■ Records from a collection
########

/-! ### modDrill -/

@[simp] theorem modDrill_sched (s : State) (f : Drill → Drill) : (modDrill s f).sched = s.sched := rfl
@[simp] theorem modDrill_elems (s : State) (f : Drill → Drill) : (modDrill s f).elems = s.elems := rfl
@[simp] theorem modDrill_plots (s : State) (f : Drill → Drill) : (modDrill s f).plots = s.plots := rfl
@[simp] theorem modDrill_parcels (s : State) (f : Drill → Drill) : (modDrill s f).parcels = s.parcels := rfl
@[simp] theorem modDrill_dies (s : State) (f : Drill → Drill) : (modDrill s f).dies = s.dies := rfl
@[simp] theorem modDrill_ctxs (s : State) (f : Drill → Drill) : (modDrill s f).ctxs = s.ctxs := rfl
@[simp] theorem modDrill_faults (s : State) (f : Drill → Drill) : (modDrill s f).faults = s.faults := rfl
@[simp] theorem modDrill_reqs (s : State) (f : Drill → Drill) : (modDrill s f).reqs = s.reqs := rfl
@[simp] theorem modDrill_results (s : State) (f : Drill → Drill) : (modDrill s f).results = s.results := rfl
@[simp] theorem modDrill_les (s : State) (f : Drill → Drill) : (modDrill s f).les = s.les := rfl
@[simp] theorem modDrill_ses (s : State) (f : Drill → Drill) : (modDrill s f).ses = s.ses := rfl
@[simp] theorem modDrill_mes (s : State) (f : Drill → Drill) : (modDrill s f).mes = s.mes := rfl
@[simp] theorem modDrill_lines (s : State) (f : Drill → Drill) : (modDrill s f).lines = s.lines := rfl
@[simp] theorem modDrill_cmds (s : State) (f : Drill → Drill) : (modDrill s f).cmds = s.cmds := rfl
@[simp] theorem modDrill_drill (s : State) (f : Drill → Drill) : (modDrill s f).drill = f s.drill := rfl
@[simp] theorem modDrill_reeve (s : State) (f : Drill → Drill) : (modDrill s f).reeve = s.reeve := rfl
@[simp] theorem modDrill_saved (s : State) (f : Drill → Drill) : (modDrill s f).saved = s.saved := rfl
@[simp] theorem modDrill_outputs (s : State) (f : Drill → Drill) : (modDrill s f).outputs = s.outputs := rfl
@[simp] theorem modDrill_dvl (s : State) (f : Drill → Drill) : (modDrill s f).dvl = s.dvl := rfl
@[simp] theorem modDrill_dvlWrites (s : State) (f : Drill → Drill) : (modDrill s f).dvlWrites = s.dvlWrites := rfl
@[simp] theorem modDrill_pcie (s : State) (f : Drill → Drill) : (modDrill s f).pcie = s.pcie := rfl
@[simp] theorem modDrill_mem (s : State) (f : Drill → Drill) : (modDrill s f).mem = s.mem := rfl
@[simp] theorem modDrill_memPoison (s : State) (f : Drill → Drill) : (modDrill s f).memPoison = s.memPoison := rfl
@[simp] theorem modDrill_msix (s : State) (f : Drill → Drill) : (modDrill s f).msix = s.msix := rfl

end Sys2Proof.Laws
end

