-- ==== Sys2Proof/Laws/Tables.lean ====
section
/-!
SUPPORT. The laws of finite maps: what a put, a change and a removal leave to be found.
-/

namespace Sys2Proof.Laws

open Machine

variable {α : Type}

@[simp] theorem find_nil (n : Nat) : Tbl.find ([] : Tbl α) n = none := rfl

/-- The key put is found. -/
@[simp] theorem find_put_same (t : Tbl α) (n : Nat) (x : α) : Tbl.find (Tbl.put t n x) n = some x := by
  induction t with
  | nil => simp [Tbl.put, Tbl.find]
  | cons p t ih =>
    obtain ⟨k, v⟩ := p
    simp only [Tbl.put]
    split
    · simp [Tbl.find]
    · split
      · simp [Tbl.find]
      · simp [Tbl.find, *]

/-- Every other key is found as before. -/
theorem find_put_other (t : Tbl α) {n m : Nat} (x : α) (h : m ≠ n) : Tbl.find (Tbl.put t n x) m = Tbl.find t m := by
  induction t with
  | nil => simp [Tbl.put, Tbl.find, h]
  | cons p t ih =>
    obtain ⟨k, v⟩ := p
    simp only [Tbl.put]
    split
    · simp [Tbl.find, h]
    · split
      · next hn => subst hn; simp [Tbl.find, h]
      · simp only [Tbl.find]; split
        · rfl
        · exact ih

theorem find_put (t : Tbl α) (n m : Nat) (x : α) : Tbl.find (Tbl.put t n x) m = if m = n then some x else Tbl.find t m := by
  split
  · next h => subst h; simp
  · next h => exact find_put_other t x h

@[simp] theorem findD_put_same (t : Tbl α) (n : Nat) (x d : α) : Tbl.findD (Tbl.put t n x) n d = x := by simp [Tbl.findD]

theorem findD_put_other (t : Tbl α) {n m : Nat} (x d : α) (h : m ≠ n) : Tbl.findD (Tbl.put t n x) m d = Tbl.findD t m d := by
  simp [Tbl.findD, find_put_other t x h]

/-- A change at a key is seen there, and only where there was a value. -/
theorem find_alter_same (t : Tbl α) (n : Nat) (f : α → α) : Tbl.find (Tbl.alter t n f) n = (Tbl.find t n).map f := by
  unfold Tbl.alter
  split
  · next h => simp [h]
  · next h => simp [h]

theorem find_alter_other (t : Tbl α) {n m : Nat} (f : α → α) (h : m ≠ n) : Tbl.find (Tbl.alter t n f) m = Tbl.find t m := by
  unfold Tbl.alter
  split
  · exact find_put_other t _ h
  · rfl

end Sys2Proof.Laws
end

########

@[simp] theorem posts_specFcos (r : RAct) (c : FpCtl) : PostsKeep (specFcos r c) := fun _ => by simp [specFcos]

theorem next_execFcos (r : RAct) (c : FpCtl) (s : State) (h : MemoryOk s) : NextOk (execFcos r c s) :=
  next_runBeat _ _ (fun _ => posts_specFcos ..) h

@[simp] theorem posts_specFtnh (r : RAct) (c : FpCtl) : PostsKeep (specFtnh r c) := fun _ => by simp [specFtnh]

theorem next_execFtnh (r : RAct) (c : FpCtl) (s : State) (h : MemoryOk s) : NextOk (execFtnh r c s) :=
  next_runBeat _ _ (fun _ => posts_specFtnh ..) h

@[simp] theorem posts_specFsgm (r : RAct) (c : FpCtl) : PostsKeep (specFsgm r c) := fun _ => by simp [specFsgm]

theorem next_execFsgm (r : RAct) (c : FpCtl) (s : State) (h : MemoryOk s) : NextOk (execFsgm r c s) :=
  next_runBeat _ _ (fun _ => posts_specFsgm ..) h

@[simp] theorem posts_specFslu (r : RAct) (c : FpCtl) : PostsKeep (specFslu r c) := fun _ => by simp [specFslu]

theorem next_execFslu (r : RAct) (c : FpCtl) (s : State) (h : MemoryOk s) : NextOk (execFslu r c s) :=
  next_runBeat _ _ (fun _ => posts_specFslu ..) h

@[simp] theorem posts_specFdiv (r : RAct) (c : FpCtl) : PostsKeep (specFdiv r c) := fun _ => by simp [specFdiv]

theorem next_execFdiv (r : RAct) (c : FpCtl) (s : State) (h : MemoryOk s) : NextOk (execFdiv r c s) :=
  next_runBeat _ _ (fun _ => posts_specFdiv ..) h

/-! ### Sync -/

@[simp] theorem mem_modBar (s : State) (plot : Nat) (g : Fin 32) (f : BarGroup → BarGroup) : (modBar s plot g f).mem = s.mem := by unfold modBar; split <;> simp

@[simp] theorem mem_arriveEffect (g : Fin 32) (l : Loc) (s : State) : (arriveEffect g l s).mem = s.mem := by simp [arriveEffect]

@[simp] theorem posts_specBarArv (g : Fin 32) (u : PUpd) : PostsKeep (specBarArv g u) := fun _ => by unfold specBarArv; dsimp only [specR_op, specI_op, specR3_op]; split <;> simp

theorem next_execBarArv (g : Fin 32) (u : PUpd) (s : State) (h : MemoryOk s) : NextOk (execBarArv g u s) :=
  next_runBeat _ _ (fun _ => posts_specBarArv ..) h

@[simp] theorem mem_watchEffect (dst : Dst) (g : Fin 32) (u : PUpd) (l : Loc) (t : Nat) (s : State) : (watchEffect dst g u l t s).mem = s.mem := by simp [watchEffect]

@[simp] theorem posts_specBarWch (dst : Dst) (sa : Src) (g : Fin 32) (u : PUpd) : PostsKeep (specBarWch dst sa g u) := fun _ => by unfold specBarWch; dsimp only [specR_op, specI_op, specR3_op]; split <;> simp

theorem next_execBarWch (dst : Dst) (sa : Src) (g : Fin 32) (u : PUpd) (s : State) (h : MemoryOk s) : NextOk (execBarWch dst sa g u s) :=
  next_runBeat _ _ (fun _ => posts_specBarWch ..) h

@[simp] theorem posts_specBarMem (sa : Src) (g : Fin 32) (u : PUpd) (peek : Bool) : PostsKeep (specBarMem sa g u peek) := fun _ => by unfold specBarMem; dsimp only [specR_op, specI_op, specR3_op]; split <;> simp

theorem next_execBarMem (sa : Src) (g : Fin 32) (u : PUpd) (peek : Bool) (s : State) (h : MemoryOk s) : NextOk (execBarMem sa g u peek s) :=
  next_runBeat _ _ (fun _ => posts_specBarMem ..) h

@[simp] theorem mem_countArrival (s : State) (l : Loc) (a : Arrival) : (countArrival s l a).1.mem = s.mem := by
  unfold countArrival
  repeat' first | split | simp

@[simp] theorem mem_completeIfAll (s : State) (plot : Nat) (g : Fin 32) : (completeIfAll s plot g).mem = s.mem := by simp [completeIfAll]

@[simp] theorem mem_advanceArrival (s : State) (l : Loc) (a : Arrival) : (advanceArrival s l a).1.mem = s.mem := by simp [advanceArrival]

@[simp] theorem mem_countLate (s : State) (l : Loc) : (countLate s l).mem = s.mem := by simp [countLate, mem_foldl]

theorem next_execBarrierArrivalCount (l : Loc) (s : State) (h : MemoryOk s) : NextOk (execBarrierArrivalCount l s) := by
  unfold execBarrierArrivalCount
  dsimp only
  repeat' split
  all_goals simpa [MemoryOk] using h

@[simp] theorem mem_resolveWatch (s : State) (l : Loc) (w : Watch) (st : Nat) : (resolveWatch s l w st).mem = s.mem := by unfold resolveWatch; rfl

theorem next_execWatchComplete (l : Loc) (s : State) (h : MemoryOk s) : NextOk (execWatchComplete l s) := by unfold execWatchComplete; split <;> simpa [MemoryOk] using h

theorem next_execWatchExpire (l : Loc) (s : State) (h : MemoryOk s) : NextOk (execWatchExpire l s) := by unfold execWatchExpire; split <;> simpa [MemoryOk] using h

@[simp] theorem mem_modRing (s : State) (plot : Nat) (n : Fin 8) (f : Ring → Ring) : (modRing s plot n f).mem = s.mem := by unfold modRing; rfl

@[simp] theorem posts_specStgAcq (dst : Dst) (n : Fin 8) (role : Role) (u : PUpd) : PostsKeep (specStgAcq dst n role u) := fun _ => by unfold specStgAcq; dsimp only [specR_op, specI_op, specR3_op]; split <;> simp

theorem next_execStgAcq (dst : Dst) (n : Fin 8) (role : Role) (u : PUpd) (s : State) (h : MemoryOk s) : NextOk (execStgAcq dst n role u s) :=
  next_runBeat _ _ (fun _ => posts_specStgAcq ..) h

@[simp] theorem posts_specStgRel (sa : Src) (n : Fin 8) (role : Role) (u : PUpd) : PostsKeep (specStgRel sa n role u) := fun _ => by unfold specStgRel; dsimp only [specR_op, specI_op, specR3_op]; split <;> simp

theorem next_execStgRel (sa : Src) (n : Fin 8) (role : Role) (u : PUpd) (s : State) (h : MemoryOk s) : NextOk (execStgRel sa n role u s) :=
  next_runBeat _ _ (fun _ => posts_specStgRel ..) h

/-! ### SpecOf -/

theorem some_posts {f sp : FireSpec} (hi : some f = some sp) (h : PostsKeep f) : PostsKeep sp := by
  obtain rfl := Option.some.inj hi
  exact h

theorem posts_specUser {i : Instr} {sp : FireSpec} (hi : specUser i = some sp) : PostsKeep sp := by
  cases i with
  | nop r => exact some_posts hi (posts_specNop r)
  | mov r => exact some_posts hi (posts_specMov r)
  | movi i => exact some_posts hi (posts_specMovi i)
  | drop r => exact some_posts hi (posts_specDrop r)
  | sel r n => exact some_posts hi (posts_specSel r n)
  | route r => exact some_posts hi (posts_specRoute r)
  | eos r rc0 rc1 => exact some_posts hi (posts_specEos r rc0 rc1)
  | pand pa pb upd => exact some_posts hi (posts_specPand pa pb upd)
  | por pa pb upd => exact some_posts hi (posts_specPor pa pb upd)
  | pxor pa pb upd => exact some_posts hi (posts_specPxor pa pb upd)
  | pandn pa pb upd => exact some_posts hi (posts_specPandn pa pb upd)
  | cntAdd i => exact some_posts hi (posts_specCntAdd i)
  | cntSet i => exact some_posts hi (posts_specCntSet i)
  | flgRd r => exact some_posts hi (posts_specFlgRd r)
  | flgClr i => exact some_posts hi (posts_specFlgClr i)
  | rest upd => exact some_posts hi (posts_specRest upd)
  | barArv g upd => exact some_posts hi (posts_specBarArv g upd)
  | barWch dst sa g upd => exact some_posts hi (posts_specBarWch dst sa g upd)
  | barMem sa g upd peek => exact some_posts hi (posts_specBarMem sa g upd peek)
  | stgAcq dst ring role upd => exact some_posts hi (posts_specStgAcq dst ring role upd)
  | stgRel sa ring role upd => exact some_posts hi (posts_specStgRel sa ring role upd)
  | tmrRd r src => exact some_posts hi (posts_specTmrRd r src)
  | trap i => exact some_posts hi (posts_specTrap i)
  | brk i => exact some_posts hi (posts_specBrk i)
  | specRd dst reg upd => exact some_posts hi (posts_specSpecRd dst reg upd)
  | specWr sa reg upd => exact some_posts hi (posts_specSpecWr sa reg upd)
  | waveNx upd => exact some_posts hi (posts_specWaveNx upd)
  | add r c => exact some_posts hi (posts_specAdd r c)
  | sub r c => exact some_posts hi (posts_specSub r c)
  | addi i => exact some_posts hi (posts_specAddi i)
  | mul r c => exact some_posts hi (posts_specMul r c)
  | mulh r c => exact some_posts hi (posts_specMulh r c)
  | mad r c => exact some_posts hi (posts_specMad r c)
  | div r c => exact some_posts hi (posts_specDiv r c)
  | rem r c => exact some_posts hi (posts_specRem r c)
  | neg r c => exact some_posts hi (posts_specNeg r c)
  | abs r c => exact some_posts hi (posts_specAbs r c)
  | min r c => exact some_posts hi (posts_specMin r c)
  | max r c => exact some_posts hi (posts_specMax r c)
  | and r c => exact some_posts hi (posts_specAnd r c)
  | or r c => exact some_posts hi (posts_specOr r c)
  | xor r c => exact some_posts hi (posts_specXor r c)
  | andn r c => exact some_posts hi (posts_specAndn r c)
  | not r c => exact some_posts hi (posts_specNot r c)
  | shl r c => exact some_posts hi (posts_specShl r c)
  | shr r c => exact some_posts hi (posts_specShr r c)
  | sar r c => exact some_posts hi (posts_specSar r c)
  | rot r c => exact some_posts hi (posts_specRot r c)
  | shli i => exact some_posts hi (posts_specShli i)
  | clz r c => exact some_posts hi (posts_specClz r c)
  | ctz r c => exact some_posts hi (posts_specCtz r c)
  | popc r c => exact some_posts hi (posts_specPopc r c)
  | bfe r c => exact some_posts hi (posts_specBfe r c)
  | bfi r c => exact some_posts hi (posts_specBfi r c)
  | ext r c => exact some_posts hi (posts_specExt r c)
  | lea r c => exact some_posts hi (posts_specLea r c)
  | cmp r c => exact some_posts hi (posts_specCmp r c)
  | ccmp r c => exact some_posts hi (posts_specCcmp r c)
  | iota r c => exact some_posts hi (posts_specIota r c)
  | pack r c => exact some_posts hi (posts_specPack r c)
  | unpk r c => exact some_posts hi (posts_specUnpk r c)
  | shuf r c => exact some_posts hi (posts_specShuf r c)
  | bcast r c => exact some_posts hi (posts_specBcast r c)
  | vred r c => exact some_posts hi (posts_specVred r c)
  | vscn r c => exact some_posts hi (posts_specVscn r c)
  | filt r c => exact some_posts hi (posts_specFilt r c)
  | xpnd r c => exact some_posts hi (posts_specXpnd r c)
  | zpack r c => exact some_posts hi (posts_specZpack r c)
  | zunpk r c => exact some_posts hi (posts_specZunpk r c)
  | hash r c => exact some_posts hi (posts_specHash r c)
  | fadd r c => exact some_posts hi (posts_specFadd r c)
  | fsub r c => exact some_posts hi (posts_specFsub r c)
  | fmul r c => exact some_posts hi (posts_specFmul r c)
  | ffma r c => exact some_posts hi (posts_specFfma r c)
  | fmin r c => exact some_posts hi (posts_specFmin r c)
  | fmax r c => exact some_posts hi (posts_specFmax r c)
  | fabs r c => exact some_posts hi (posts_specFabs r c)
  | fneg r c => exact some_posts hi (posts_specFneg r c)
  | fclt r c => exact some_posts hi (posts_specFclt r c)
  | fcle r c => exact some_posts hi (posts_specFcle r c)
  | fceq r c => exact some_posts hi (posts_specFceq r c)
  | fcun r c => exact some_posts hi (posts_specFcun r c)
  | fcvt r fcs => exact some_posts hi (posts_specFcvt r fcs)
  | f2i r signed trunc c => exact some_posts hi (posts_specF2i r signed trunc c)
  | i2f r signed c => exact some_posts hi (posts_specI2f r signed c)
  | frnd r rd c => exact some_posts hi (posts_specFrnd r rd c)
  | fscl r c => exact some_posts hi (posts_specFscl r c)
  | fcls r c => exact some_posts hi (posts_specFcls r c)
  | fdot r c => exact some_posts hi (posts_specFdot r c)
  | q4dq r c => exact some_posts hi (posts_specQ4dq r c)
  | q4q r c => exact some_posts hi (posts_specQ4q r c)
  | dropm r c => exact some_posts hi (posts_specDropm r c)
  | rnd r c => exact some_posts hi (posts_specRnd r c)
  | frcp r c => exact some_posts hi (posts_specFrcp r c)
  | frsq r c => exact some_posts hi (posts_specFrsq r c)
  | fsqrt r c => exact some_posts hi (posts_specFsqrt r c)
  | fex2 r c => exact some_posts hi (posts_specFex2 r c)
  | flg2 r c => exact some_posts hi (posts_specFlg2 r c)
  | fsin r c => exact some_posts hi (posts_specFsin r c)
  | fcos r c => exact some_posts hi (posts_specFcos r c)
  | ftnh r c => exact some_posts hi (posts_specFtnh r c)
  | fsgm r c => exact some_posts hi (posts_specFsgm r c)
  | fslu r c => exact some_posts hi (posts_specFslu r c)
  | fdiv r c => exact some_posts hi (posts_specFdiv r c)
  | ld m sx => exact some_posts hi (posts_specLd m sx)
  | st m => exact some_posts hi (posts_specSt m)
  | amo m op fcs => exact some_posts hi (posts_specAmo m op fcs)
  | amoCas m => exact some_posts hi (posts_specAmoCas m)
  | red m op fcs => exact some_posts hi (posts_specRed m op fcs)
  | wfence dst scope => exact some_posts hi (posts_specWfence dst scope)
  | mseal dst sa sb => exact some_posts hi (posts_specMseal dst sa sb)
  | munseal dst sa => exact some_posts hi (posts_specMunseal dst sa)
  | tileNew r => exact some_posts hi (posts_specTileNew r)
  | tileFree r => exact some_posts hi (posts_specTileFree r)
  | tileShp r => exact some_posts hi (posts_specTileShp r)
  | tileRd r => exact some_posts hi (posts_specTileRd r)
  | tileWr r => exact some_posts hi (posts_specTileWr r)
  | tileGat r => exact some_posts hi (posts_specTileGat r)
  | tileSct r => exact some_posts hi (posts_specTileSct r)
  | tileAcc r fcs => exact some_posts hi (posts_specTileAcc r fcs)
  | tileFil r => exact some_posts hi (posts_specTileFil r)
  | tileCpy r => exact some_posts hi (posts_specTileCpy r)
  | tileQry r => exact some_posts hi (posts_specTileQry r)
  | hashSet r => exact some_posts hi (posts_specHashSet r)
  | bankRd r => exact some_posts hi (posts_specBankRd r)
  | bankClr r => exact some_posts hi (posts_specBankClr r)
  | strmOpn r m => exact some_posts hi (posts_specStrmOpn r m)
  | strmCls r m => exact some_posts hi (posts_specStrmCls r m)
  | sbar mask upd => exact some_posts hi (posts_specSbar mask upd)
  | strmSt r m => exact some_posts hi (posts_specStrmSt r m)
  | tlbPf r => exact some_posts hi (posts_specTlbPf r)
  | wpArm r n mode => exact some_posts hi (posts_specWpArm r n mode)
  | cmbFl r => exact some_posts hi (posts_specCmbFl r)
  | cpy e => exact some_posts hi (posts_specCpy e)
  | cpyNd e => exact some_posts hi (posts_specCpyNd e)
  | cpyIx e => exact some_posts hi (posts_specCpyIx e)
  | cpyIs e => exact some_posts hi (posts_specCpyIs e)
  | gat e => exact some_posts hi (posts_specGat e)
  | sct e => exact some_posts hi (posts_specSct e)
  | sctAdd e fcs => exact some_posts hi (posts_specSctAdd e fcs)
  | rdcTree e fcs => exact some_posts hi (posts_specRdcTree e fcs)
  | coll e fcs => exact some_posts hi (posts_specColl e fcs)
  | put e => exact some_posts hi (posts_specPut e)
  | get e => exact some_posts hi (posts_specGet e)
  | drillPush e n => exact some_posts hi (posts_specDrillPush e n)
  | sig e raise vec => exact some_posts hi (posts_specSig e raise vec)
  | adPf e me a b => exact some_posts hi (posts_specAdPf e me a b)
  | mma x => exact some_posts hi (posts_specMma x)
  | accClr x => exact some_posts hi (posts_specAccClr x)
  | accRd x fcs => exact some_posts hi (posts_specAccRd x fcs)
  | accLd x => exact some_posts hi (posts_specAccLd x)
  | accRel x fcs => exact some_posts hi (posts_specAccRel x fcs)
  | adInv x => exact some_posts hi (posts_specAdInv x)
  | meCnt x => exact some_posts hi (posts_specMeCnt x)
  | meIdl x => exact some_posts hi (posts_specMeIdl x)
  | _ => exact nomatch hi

########

■ Exercise prompt
Proceeding from the line containing "(posts_specFsqrt r c)" through the line containing "hi (posts_specTileWr r)", transcribe the lines above exactly, both end lines included.

■ Result of the exercise
  | fsqrt r c => exact some_posts hi (posts_specFsqrt r c)
  | fex2 r c => exact some_posts hi (posts_specFex2 r c)
  | flg2 r c => exact some_posts hi (posts_specFlg2 r c)
  | fsin r c => exact some_posts hi (posts_specFsin r c)
  | fcos r c => exact some_posts hi (posts_specFcos r c)
  | ftnh r c => exact some_posts hi (posts_specFtnh r c)
  | fsgm r c => exact some_posts hi (posts_specFsgm r c)
  | fslu r c => exact some_posts hi (posts_specFslu r c)
  | fdiv r c => exact some_posts hi (posts_specFdiv r c)
  | ld m sx => exact some_posts hi (posts_specLd m sx)
  | st m => exact some_posts hi (posts_specSt m)
  | amo m op fcs => exact some_posts hi (posts_specAmo m op fcs)
  | amoCas m => exact some_posts hi (posts_specAmoCas m)
  | red m op fcs => exact some_posts hi (posts_specRed m op fcs)
  | wfence dst scope => exact some_posts hi (posts_specWfence dst scope)
  | mseal dst sa sb => exact some_posts hi (posts_specMseal dst sa sb)
  | munseal dst sa => exact some_posts hi (posts_specMunseal dst sa)
  | tileNew r => exact some_posts hi (posts_specTileNew r)
  | tileFree r => exact some_posts hi (posts_specTileFree r)
  | tileShp r => exact some_posts hi (posts_specTileShp r)
  | tileRd r => exact some_posts hi (posts_specTileRd r)
  | tileWr r => exact some_posts hi (posts_specTileWr r)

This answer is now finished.